3. A confidential relation existed between appellant and appellees.

4. Appellant as a fiduciary made a profit on the transaction which was not disclosed.

Recovery of a personal judgment for $500.00 plus interest at the rate of 6½% per annum, or $92.15, was allowed.

Appellant asserts 13 Points of Error. We need not notice each because they really present these basic contentions:

1. There is neither pleading nor evidence to support a personal judgment for $500.00 and interest.

2. There is neither pleading nor evidence to support a finding there was a confidential relationship between appellant and appellees.

3. There was error in allowing Roy Guyon to testify he had made arrangements with Pasadena Savings and Loan Association for a loan of $2,100.00 at 6% interest because it was hearsay.

4. There is no evidence to support the answer to Special Issue No. 2 finding appellant induced appellees to execute the note because the undisputed evidence shows they consulted a lawyer of their choice who at their request inserted a provision that if the note was paid by May 12, 1958, there would be a discount of $500.00.

5. The answer to Special Issue No. 2 is against the preponderance and manifest weight of the evidence.

6. The court erred in refusing to grant appellant’s motion for instructed verdict and his motion for judgment notwithstanding the verdict.

From the evidence it appears that appellant and appellees became acquainted in 1954. They attended the same church.

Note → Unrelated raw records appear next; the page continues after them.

theorem judgeBayQuery_own : ReadsOwnPayload 0x13 p (judgeBayQuery p) := by
  unfold judgeBayQuery
  split <;> rintro _ ⟨⟩
  exact ⟨rfl, rfl⟩

theorem judgeBayDescribe_own : ReadsOwnPayload 0x14 p (judgeBayDescribe p) := by
  unfold judgeBayDescribe
  split <;> rintro _ ⟨⟩
  exact ⟨rfl, rfl⟩

theorem judgeMotionSetup_own : ReadsOwnPayload 0x20 p (judgeMotionSetup p) := by
  unfold judgeMotionSetup
  split <;> rintro _ ⟨⟩
  exact ⟨rfl, by simp [Request.payload, RawMotion.bytes, le16_half]⟩

theorem judgeTrace_own : ReadsOwnPayload 0x22 p (judgeTrace p) := by
  unfold judgeTrace
  split <;> rintro _ ⟨⟩
  exact ⟨rfl, rfl⟩

theorem judgeEpisodes_own : ReadsOwnPayload 0x23 p (judgeEpisodes p) := by
  unfold judgeEpisodes
  split <;> rintro _ ⟨⟩
  exact ⟨rfl, rfl⟩

theorem judgePowerSetup_own : ReadsOwnPayload 0x30 p (judgePowerSetup p) := by
  unfold judgePowerSetup
  split <;> rintro _ ⟨⟩
  exact ⟨rfl, rfl⟩

theorem judgeCaseSetup_own : ReadsOwnPayload 0x40 p (judgeCaseSetup p) := by
  unfold judgeCaseSetup
  split <;> rintro _ ⟨⟩
  exact ⟨rfl, rfl⟩

theorem judgeNoticeMask_own : ReadsOwnPayload 0x50 p (judgeNoticeMask p) := by
  unfold judgeNoticeMask
  split <;> rintro _ ⟨⟩
  exact ⟨rfl, by simp [Request.payload, le16_half]⟩

/-- A payload read as a request is that request's own: by the KIND, the reading of its payload. -/
theorem judge_own (kind : Byte) : ReadsOwnPayload kind p (judge kind p) := by
  have of_toNat {k : Byte} {j : Judged} (hj : ReadsOwnPayload k p j) (h : kind.toNat = k.toNat) :
      ReadsOwnPayload kind p j := BitVec.eq_of_toNat_eq h ▸ hj
  unfold judge
  split
  next h => exact of_toNat (judgeEmpty_own (q := .ident) p rfl) h
  next h => exact of_toNat (judgeEmpty_own (q := .restart) p rfl) h
  next h => exact of_toNat (judgeBaySetup_own p) h
  next h => exact of_toNat (judgeBayAim_own p) h
  next h => exact of_toNat (judgeBayClear_own p) h
  next h => exact of_toNat (judgeBayQuery_own p) h
  next h => exact of_toNat (judgeBayDescribe_own p) h
  next h => exact of_toNat (judgeMotionSetup_own p) h
  next h => exact of_toNat (judgeEmpty_own (q := .motionQuery) p rfl) h
  next h => exact of_toNat (judgeTrace_own p) h
  next h => exact of_toNat (judgeEpisodes_own p) h
  next h => exact of_toNat (judgePowerSetup_own p) h
  next h => exact of_toNat (judgeEmpty_own (q := .powerQuery) p rfl) h
  next h => exact of_toNat (judgeCaseSetup_own p) h
  next h => exact of_toNat (judgeEmpty_own (q := .caseQuery) p rfl) h
  next h => exact of_toNat (judgeNoticeMask_own p) h
  next h => exact of_toNat (judgeEmpty_own (q := .noticeFetch) p rfl) h
  next h => exact of_toNat (judgeEmpty_own (q := .noticeStatus) p rfl) h
  next h => exact of_toNat (judgeEmpty_own (q := .faultRead) p rfl) h
  next => rintro _ ⟨⟩

end

/-- A request's own KIND and payload are read as that request; its two-byte fields come back by `half_le16`. -/
theorem judge_kind_payload (r : Request) : judge r.kind r.payload = .request r := by
  cases r with
  | baySetup bay d =>
    change judgeBaySetup (bay :: d.bytes) = _
    simp [RawDescriptor.bytes, le16, judgeBaySetup]
  | bayAim bays target priority =>
    change judgeBayAim (le16 bays ++ [target, priority]) = _
    simp [le16, judgeBayAim]
  | bayClear bays =>
    change judgeBayClear (le16 bays) = _
    simp [le16, judgeBayClear]
  | motionSetup r =>
    change judgeMotionSetup r.bytes = _
    simp [RawMotion.bytes, le16, judgeMotionSetup]
  | noticeMask mask =>
    change judgeNoticeMask (le16 mask) = _
    simp [le16, judgeNoticeMask]
  | ident | restart | bayQuery | bayDescribe | motionQuery | trace | episodes | powerSetup | powerQuery | caseSetup
  | caseQuery | noticeFetch | noticeStatus | faultRead => rfl

/-- Settles O4: what is read as a request is that request's own bytes, and these are read as it. -/
theorem requestBytesAndRequestsAgree : Obligations.RequestBytesAndRequestsAgree := by
  intro kind payload r
  refine ⟨judge_own payload kind r, ?_⟩
  rintro ⟨rfl, rfl⟩
  exact judge_kind_payload r

theorem payload_length_le (r : Request) : r.payload.length ≤ 16 := by
  cases r <;> simp [Request.payload, RawDescriptor.bytes, RawMotion.bytes, RawPower.bytes, RawCase.bytes]

end Sys2Proof

namespace Sys2Proof.Machine

/-! ## A frame received -/

/-- A request command is the request at the Link Port (log entry 14). -/
theorem exec_command (r : Request) (s : State) : exec r.command s = s.event r.command (takeRequest r) := by
  cases r <;> rfl

/-- In operation, with no wait for RXD to be high and no character in flight. -/
structure State.Hears (s : State) : Prop where
  phase : s.phase = .operating
  awaitHigh : s.link.awaitHigh = false
  free : ∀ c, Instr.characterReception c true ∉ s.inFlight

section
variable {s : State}

/-- The moves of the receiver do not stop it from hearing. -/
theorem State.Hears.setLink (h : s.Hears) {l : Link} (hl : l.awaitHigh = false) : (s.setLink l).Hears :=
  ⟨h.phase, hl, h.free⟩

theorem receiveAll_cons (h : s.Hears) (c : Byte) (cs : List Byte) :
    receiveAll (c :: cs) s = receiveAll cs (s.receive c) := by
  have hexec : exec (.characterReception c true) s = .next (s.receive c) := by
    refine (event_operating h.phase _ _).trans ?_
    rw [taken_of_not_mem (h.free c), takeCharacter_good h.awaitHigh]
  simp only [receiveAll, hexec]

/-- A move of the receiver is undone by its return to HUNT. -/
theorem hunts_setReceiver (rx : Receiver) (gap : Timer) :
    (s.setLink { s.link with rx := rx, gap := gap }).hunts = s.hunts := rfl

/-- In BODY the bytes up to LEN and a CHECK that makes the sum 0 are a complete, correct frame (R172, R174). -/
theorem receiveAll_body {len check : Byte} : ∀ (bs got : List Byte) (sum : Byte) (s : State), s.Hears →
    s.link.rx = .body len got sum → got.length + bs.length = len.toNat → sum + byteSum bs + check = 0 →
    receiveAll (bs ++ [check]) s = s.hunts.itemMade (itemOf (kindOf (got ++ bs)) (got ++ bs).tail)
  | [], got, sum, s, hs, hrx, hlen, hsum => by
    have hfull : ¬ got.length < len.toNat := by simpa using Nat.le_of_eq hlen.symm
    have hzero : sum + check = 0 := by simpa [byteSum] using hsum
    rw [List.nil_append, receiveAll_cons hs, List.append_nil]
    simp only [receiveAll, State.receive, hrx, if_neg hfull, if_pos hzero]
  | b :: bs, got, sum, s, hs, hrx, hlen, hsum => by
    have hmore : got.length < len.toNat := by rw [List.length_cons] at hlen; omega
    have hreceive : s.receive b = s.setLink
        { s.link with rx := .body len (got ++ [b]) (sum + b), gap := .after s.clock Config.gapMs } := by
      simp only [State.receive, hrx, if_pos hmore]
    have rest := receiveAll_body bs (got ++ [b]) (sum + b) (s.receive b) (hreceive ▸ hs.setLink hs.awaitHigh)
      (by rw [hreceive]; rfl) (by simp only [List.length_append, List.length_cons, List.length_nil] at hlen ⊢; omega)
      (by rw [← hsum, byteSum, BitVec.add_assoc sum])
    rw [List.cons_append, receiveAll_cons hs, rest, hreceive, hunts_setReceiver, List.append_assoc]
    rfl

Appellant was not then a minister. He had a religious radio program. He used the congregation of this church to furnish the music for the program. Mr. Howard, as a musician, participated with the congregation in the program. In 1955 appellant, having been ordained as a minister, founded the Pilgrim Baptist Church. Sometime after it was founded, just when is not clear, the Howards began attending this church. Later, just when is not clear, Mr. Howard [689]*689joined this church and was baptized. Mrs. Howard never became a member of the church. Mr. Howard was a member when the transaction here involved occurred. There is no evidence of any real association between the parties other than as minister and church member. Mr. Howard did testify that Mr. Gregg was his spiritual ad-visor but testified to no facts showing any special spiritual advice given by Mr. Gregg. What the evidence amounts to is a mere showing of the relation of minister and church member between Mr. Howard and Mr. Gregg.

We must examine the testimony. It is undisputed that appellees entered into a contract with Mr. Guyon and his wife on March 12, 1958, to purchase the property for $4,600.00. $400.00 was paid at the time and the deferred consideration was to be paid at the rate of $45.00 per month and it was to bear interest at the rate of &/¿% per annum. There was a provision that all or any part of the balance could be prepaid and that if the entire balance were paid within 60 days the balance to be paid would be reduced to $3,700.00. Sometime shortly before the execution of the note and deed of trust of April 17, 1958, the Howards had paid a total of $2,000.00, leaving a balance of $2,600.00 owing. If the balance was paid by May 12 the Howards would have paid only $2,100.00 because of the discount provision noted.

Mr. Howard testified that sometime after he bought the property Mr. Guyon told him he needed his money to use in some business transaction and asked if it would be all right if the Howards borrowed the money and paid him. He was to pay $2,-100.00 because this was within the 60 day period. He did not ask appellant to assist in paying Guyon, but appellant called him and told him he would help finance it and he could get a better deal.